§ Exercise brief
From the line below that contains "counts (R179). -/" to the line that contains "runDue due.length due", repeat every line exactly, both ends included, and nothing else.

━━━ Records provided

-- ==== Sys2Proof/Machine/Clock.lean ====
section
/-!
DEFINITION. One core period of CLK: every timer of the part counts one, and what falls due is carried out, in an order that the
spec leaves open (log 5, 6).
-/

namespace Sys2Proof.Machine

/-! ## Counting -/

/-- Counts a core period on a tick timer, which is held at zero in STOPPED and WAIT_SYNC (R2). -/
def countTimebase (t : Timebase) : Timebase := if isStopped t then t else { t with tickTimer := t.tickTimer + 1 }

def countTransmitter : Transmitter → Transmitter
  | .idle => .idle
  | .turnaround r e w => .turnaround r (e + 1) w
  | .sending r e => .sending r (e + 1)

def countBits : BitReceiver → BitReceiver
  | .waiting => .waiting
  | .edge e => .edge (e + 1)
  | .sampling n b e => .sampling n b (e + 1)

/-- Counts a core period on the timers of the Link Interface (R144, R151, R154 to R157). -/
def countLink (line : Level) (l : LinkInterface) : LinkInterface :=
  { l with
    bits := countBits l.bits
    gapTimer := l.gapTimer.map (· + 1)
    transmitter := countTransmitter l.transmitter
    highWait := l.highWait.map fun n => if line = .high then n + 1 else 0
    lowTime := l.lowTime.map (· + 1) }

/-- Counts a core period on every timer (R2, R15, R67, R120, R144). -/
def countTimers (s : State) : State :=
  ((((s.withLink (countLink s.pins.line s.link)).withTimebases
      (.ofFn fun x => countTimebase (s.timebases.get x))).withSync
      { s.sync with pulse := s.sync.pulse.map (· + 1) }).withTrip
      { s.trip with inputs := .ofFn fun i =>
          { s.trip.inputs.get i with timer := (s.trip.inputs.get i).timer + 1 } }).withOutput
      { s.output with clocks := .ofFn fun p =>
          if clockRuns s p then s.output.clocks.get p + 1 else s.output.clocks.get p }

/-! ## What falls due -/

/-- The events that a core period may bring about. -/
inductive Due
  | syncLevel
  | tripSample (i : TripName)
  | tick (x : Tb)
  | pulseEnd
  | deadtimeTick (p : Pair)
  | turnaround
  | completion
  | lineBreak
  | gap
  | startBit
  | bitSample
  | highForOneBit
deriving DecidableEq, Repr

/-- Every event, once. -/
def allDue : List Due :=
  [.syncLevel] ++ TripName.all.map .tripSample ++ Tb.all.map .tick ++ [.pulseEnd] ++ Pair.all.map .deadtimeTick
    ++ [.turnaround, .completion, .lineBreak, .gap, .startBit, .bitSample, .highForOneBit]

/-- Core periods of a number of bit times at the rate in force (R144). -/
def bitTimes (s : State) (n : Nat) : Nat := n * bitPeriods s.link.settings.rate

/-- Whether an event is due. -/
def isDue (s : State) : Due → Bool
  | .syncLevel => changesSyncLevel s.sync s.pins.syncIn
  | .tripSample i => decide ((s.trip.inputs.get i).config.interval ≤ (s.trip.inputs.get i).timer)
  | .tick x =>
    !isStopped (s.timebases.get x)
      && decide (prescaleNat (s.timebases.get x).active.prescale ≤ (s.timebases.get x).tickTimer)
  | .pulseEnd => s.sync.pulse.any fun n => decide (8 ≤ n)
  | .deadtimeTick p =>
    clockRuns s p
      && decide (prescaleNat (s.timebases.get (s.pattern.pairs.get p).timebase).active.prescale ≤ s.output.clocks.get p)
  | .turnaround =>
    match s.link.transmitter with
    | .turnaround _ e w => decide (w.toNat * byteTime s ≤ e)
    | .idle | .sending _ _ => false
  | .completion =>
    match s.link.transmitter with
    | .sending r e => decide (r.frame.length * byteTime s ≤ e)
    | .idle | .turnaround _ _ _ => false
  | .lineBreak =>
    !isSending s.link && !s.link.breakSeen && s.link.lowTime.any fun n => decide (bitTimes s 20 ≤ n)
  | .gap =>
    decide (s.link.receiver ≠ .hunt)
      && s.link.gapTimer.any fun n => decide (s.link.settings.gapLimit.toNat * byteTime s ≤ n)
  | .startBit =>
    match s.link.bits with
    | .edge e => decide (bitPeriods s.link.settings.rate / 2 ≤ e)
    | .waiting | .sampling _ _ _ => false
  | .bitSample =>
    match s.link.bits with
    | .sampling _ _ e => decide (bitTimes s 1 ≤ e)
    | .waiting | .edge _ => false
  | .highForOneBit => s.link.highWait.any fun n => decide (bitPeriods s.link.strapRate ≤ n)

/-- Half a bit time after the first fall: a low line confirms the start bit, a high line was noise (R144); what the line did in
between is not looked at (log 29). -/
def checkStart (s : State) : State := if s.pins.line = .low then confirmStart s else s.bitsWait

/-- A data bit of a byte, taken least significant first (R144). -/
def shiftIn (bits : Byte) (n : Nat) (line : Level) : Byte :=
  match line with
  | .high => bits ||| ((1 : Byte) <<< n)
  | .low => bits

/-- A sample of the line at the middle of a bit: eight data bits, then the stop bit, which is the arrival (R144). -/
def sampleBit (s : State) : State :=
  match s.link.bits with
  | .sampling n bits _ =>
    if n < 8 then s.withLink { s.link with bits := .sampling (n + 1) (shiftIn bits n s.pins.line) 0 }
    else
      match s.pins.line with
      | .high => byteArrives bits s
      | .low => framingError s
  | .waiting | .edge _ => s

/-- Carries out an event that is due. -/
def takeDue (s : State) : Due → State
  | .syncLevel => changeSyncLevel s.pins.syncIn s
  | .tripSample i => sampleInput i (s.pins.trip.get i) s
  | .tick x => tickEvent x s
  | .pulseEnd => s.withSync { s.sync with pulse := none }
  | .deadtimeTick p => clockTick p s
  | .turnaround =>
    match s.link.transmitter with
    | .turnaround r _ _ => startSending r s
    | .idle | .sending _ _ => s
  | .completion =>
    match s.link.transmitter with
    | .sending r _ => completeReply r s
    | .idle | .turnaround _ _ _ => s
  | .lineBreak => linkReset s
  | .gap => gapExpires s
  | .startBit => checkStart s
  | .bitSample => sampleBit s
  | .highForOneBit => highWaitEnds s

/-- Carries out the events of a list that are still due when their turn comes; a free value picks the next where several are
(R14, R55, R151, R156, R164, log 6). -/
def runDue : Nat → List Due → State → State
  | 0, _, s => s
  | fuel + 1, ds, s =>
    match ds.filter (isDue s) with
    | [] => s
    | [d] => takeDue s d
    | several =>
      let k := Config.pick s.free % several.length
      match several[k]? with
      | some d => runDue fuel (several.eraseIdx k) (takeDue (s.withFree (s.free + 1)) d)
      | none => s

/-- A sample of SYNC IN that does not change the filtered level (R13). -/
def quietSyncSample (s : State) : State :=
  if changesSyncLevel s.sync s.pins.syncIn then s else sampleSyncIn s.pins.syncIn s

/-- One core period (log 5). While RST is low no timer counts (R179). -/
def corePeriod (s : State) : State :=
  if s.inReset then s
  else
    let counted := countTimers s
    let due := allDue.filter (isDue counted)
    runDue due.length due (quietSyncSample counted)

end Sys2Proof.Machine
end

━━━━━━

§ Response below
/-- One core period (log 5). While RST is low no timer counts (R179). -/
def corePeriod (s : State) : State :=
  if s.inReset then s
  else
    let counted := countTimers s
    let due := allDue.filter (isDue counted)
    runDue due.length due (quietSyncSample counted)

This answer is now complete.